Exercise description —
Reproduce verbatim only the line that holds "(i : Instr) (t" and the lines that follow it to the end of the listing.

Data records —
/-- R78, R43, C2: the round trip. On an awake composed device of the engine's width, after `writeEnable true`, a
`writeBlock` into writable cells that fit the array followed by a `readBlock` of as many bytes returns the bytes. -/
def Obligations.RoundTripReturnsTheBytes : Prop :=
  ∀ (s : State) (addr : Word) (payload : List Byte), s.Ready → s.bus.gp = .active → s.cfg.composed = true →
    (s.aw = 2 ∨ s.aw = 3) → devWidth s.cfg = s.aw.toNat → s.bus.dev.mem.wf → payload.length < 2 ^ 32 →
    firstCell s.cfg (wireAddr addr s.aw) + payload.length ≤ devSize s.cfg →
    (∀ j < payload.length,
      writeAllowed s.cfg s.bus.dev.sr (cellAfter s.cfg (firstCell s.cfg (wireAddr addr s.aw)) j) = true) →
    (s.cfg.sharedBus = true → (s.bus.answers.claims.take 3).all id = true) →
    (s.bus.answers.xfers.take (1 + 2 * (1 + s.aw.toNat + payload.length))).all XferAnswer.isByte = true →
    ∃ t u v, exec (.hostWriteEnable true) s = .next t ∧ exec (.hostWriteBlock addr payload) t = .next u ∧
      exec (.hostReadBlock addr (BitVec.ofNat 32 payload.length)) u = .next v ∧
      t.Returned .ok .none ∧ u.Returned .ok .none ∧ v.Returned .ok (.bytes payload)

/-! ## Power -/

/-- R131: on an awake part that can sleep, `sleep` sends `[B9]` with no delay and leaves GP Asleep. -/
def Obligations.SleepPutsThePartToSleep : Prop :=
  ∀ s : State, s.Ready → s.CanSleep → s.bus.gp = .active → s.Completes 1 →
    ∃ t ev, exec .hostSleep s = .next t ∧ t.Returned .ok .none ∧ t.bus.gp = .asleep ∧
      t.bus.trace = s.bus.trace ++ ev ∧ FrameTrace s.cfg [0xB9] [] ev ∧
      s.SameEngine t ∧ Bus.Released s.cfg s.bus t.bus ∧
      t.bus.dev.mem = s.bus.dev.mem ∧ t.bus.dev.wel = s.bus.dev.wel ∧ t.bus.dev.sr = s.bus.dev.sr

/-- R75: a completed raw SLEEP frame puts the composed device to sleep; raw WREN and WRDI set and clear its latch; a raw RDSR
and RDID change nothing of it; a raw WRSR does what R75 says. -/
def Obligations.RawFramesReachTheDevice : Prop :=
  ∀ s : State, s.Ready → s.bus.gp = .active → s.cfg.composed = true → s.Completes 5 →
    (∃ t, exec .wireSleep s = .next t ∧ t.bus.gp = .asleep ∧ t.bus.dev.mem = s.bus.dev.mem ∧
      t.bus.dev.wel = s.bus.dev.wel ∧ t.bus.dev.sr = s.bus.dev.sr) ∧
    (∃ t, exec .wireWren s = .next t ∧ t.bus.dev.wel = true ∧ t.bus.dev.mem = s.bus.dev.mem ∧
      t.bus.dev.sr = s.bus.dev.sr ∧ t.bus.gp = s.bus.gp) ∧
    (∃ t, exec .wireWrdi s = .next t ∧ t.bus.dev.wel = false ∧ t.bus.dev.mem = s.bus.dev.mem ∧
      t.bus.dev.sr = s.bus.dev.sr ∧ t.bus.gp = s.bus.gp) ∧
    (∃ t, exec .wireRdsr s = .next t ∧ Bus.SameDevice s.bus t.bus) ∧
    (∃ t, exec .wireRdid s = .next t ∧ Bus.SameDevice s.bus t.bus) ∧
    (∀ v, ∃ t, exec (.wireWrsr v) s = .next t ∧ t.bus.dev.mem = s.bus.dev.mem ∧ t.bus.gp = s.bus.gp ∧
      t.bus.dev.sr =
        (if s.bus.dev.wel || !s.cfg.dev.wrsrNeedsWel then srWrite s.cfg s.bus.dev.sr v else s.bus.dev.sr) ∧
      t.bus.dev.wel = (if s.cfg.dev.wrsrNeedsWel then false else s.bus.dev.wel))

/-- R132: on a part that can sleep, whatever GP is, `wake` claims, selects, holds 300 µs, deselects, releases, waits 100
µs, and 50 µs more for an `EXT_WAKE` part, and leaves GP Active, the device's phase Idle and DWR clear (R75). -/
def Obligations.WakeRunsItsTimedSequence : Prop :=
  ∀ (s : State) (d : DeviceDescriptor), s.Ready → s.matchedDescriptor = some d → d.supportsSleep = true →
    (s.cfg.sharedBus = true → s.bus.answers.claimHead = true) →
    ∃ t, exec .hostWake s = .next t ∧ t.Returned .ok .none ∧ t.bus.gp = .active ∧
      t.bus.trace = s.bus.trace ++ bracket s.cfg [.delay 300] ++ [.delay 100] ++
        (if extWake s.cfg d then [.delay 50] else []) ∧
      s.SameEngine t ∧ Bus.Released s.cfg s.bus t.bus ∧ t.bus.dev.dph = .idle ∧ t.bus.dev.dwr = false ∧
      t.bus.dev.mem = s.bus.dev.mem ∧ t.bus.dev.wel = s.bus.dev.wel ∧ t.bus.dev.sr = s.bus.dev.sr

/-- R134: the DELAY arguments of a `wake` that returns Ok sum to 450 for an `EXT_WAKE` part and to 400 otherwise. -/
def Obligations.WakeDelaysSumTo450Or400 : Prop :=
  ∀ (s t : State) (d : DeviceDescriptor) (ev : List Event), exec .hostWake s = .next t →
    s.matchedDescriptor = some d → t.Returned .ok .none → t.bus.trace = s.bus.trace ++ ev →
    delaySum ev = if extWake s.cfg d then 450 else 400

/-- R133: the default extended-wake predicate: manufacturer 0x04 and low product byte 0x0B. -/
def Obligations.DefaultExtendedWakePredicate : Prop :=
  ∀ (c : Config) (d : DeviceDescriptor), c.extWake = none →
    (extWake c d = true ↔ d.manufacturerId = 0x04 ∧ d.productId.toNat % 256 = 0x0B)

/-! ## Rules over all instructions -/

/-- R21, R22, R28: only `initialize` and `setAddressWidth` write AW, only `initialize` writes MATCH, no instruction writes the
parameters (TABLE among them). -/
def Obligations.OnlyConfigurationCommandsWriteAwAndMatch : Prop :=
  ∀ (i : Instr) (s t : State), exec i s = .next t →
    t.cfg = s.cfg ∧ t.port = s.port ∧ (i ≠ .hostInitialize → t.matched = s.matched) ∧
    (i ≠ .hostInitialize → (∀ w, i ≠ .hostSetAddressWidth w) → t.aw = s.aw)

/-- R142, R140: after an error return the data is none; AW and MATCH are as before but after `UnsupportedDevice` from
`initialize`, which leaves none and 0; a `TransferFailed` from `sleep` leaves GP Unknown; CS and CLAIM are 0. -/
def Obligations.ErrorsLeaveTheStateUnchanged : Prop :=
  ∀ (i : Instr) (s t : State) (code : ResultCode) (data : ResultData), s.Inv → isWire i = false →
    exec i s = .next t → t.Returned code data → code ≠ .ok →
    data = .none ∧ t.bus.cs = false ∧ t.bus.claim = false ∧
    (if i = .hostInitialize ∧ code = .unsupportedDevice then t.matched = none ∧ t.aw = 0
      else t.matched = s.matched ∧ t.aw = s.aw) ∧
    (i = .hostSleep → code = .transferFailed → t.bus.gp = .unknown)

/-- R140: which error codes the commands return, and on which causes: BusUnavailable from `initialize` on a handshake answered
false; UnsupportedDevice from `initialize` on an ID received that is not in TABLE, and from a memory command with AW = 0;
NotSupported from `sleep` and `wake` without a capable part; TransferFailed from a command with a frame, an exchange having
failed; InvalidWidth from `setAddressWidth` of another width; IllegalCommand from the reserved codes. Each cause of a
returned command gives its code as well. -/
def Obligations.ResultCodesComeFromTheirCommands : Prop :=
  ∀ (i : Instr) (s t : State) (code : ResultCode) (data : ResultData), isWire i = false → exec i s = .next t →
    t.Returned code data →
    (code = .busUnavailable ↔ i = .hostInitialize ∧ s.bus.answers.beginHead = false) ∧
    (code = .unsupportedDevice ↔
      (i = .hostInitialize ∧ ∃ a0 a1 a2 a3 ev, t.bus.trace = s.bus.trace ++ [.tbegin true] ++ ev ∧
        FrameTrace s.cfg [0x9F] [a0, a1, a2, a3] ev ∧
        lookup s.cfg (decodeID a0 a1 a2 a3).1 (decodeID a0 a1 a2 a3).2 = none) ∨
      (isMemoryCommand i = true ∧ s.aw = 0)) ∧
    (code = .notSupported ↔ (i = .hostSleep ∨ i = .hostWake) ∧ ¬s.CanSleep) ∧
    (code = .transferFailed ↔
      (frameOf s.aw i).isSome ∧ ∃ ev o, t.bus.trace = s.bus.trace ++ ev ∧ Event.xferFail o ∈ ev) ∧
    (code = .invalidWidth ↔ ∃ w, i = .hostSetAddressWidth w ∧ w ≠ 2 ∧ w ≠ 3) ∧
    (code = .illegalCommand ↔ i ∈ [Instr.reserved0, .reservedD, .reservedE, .reservedF])

/-- R27, R87, R145: the host's read of RESULT: the last pair returned; before the first return, and after an engine reset
until the next, it has no move (the refusal is the model's form of that); under a TABLE with duplicate keys it has no
meaning (R8). A command that returns makes RESULT readable; one that stops, and a raw frame (log entry 2), leave it as it
was. -/
def Obligations.ResultIsReadableAfterTheFirstReturn : Prop :=
  State.reset.readResult = .error .resultNotReady ∧
  ∀ s : State,
    (¬s.cfg.UniqueKeys → s.readResult = .error .duplicateKeys) ∧
    (s.cfg.UniqueKeys →
      (∀ r, s.readResult = .ok r ↔ s.result = some r) ∧
      (s.readResult = .error .resultNotReady ↔ s.result = none) ∧
      s.engineReset.readResult = .error .resultNotReady) ∧
    ∀ (i : Instr) (t : State), exec i s = .next t →
      (isWire i = false → t.seq = .idle → ∃ code data, t.readResult = .ok { code := code, data := data } ∧
        t.Returned code data) ∧
      (isWire i = true ∨ t.seq ≠ .idle → t.readResult = s.readResult)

Response —
    ∀ (i : Instr) (t : State), exec i s = .next t →
      (isWire i = false → t.seq = .idle → ∃ code data, t.readResult = .ok { code := code, data := data } ∧
        t.Returned code data) ∧
      (isWire i = true ∨ t.seq ≠ .idle → t.readResult = s.readResult)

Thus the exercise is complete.